-- ==== Sys2Proof/Decode.lean ====
section
/-! DEFINITION.  Commands spelled by a word.  spec/opcode_table.json gives no row any bits: a command of this block is a
happening (an access, a packet, a pin, an elapsed time) and no encoding of it is defined, so no word spells one. -/

namespace Sys2Proof

/-- The command that a word of `nbits` bits spells by the table's bits: none, since no row of the table has bits. -/
def decodeTableWord (_nbits _w : Nat) : Option Instr := none

end Sys2Proof
end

▬▬▬▬▬▬

[ASSIGNMENT] Write out exactly the lines of the entries above that run from the line containing "namespace Sys2Proof" through the last line, including both.

[RESPONSE TO THIS TASK]
namespace Sys2Proof

/-- The command that a word of `nbits` bits spells by the table's bits: none, since no row of the table has bits. -/
def decodeTableWord (_nbits _w : Nat) : Option Instr := none

end Sys2Proof
end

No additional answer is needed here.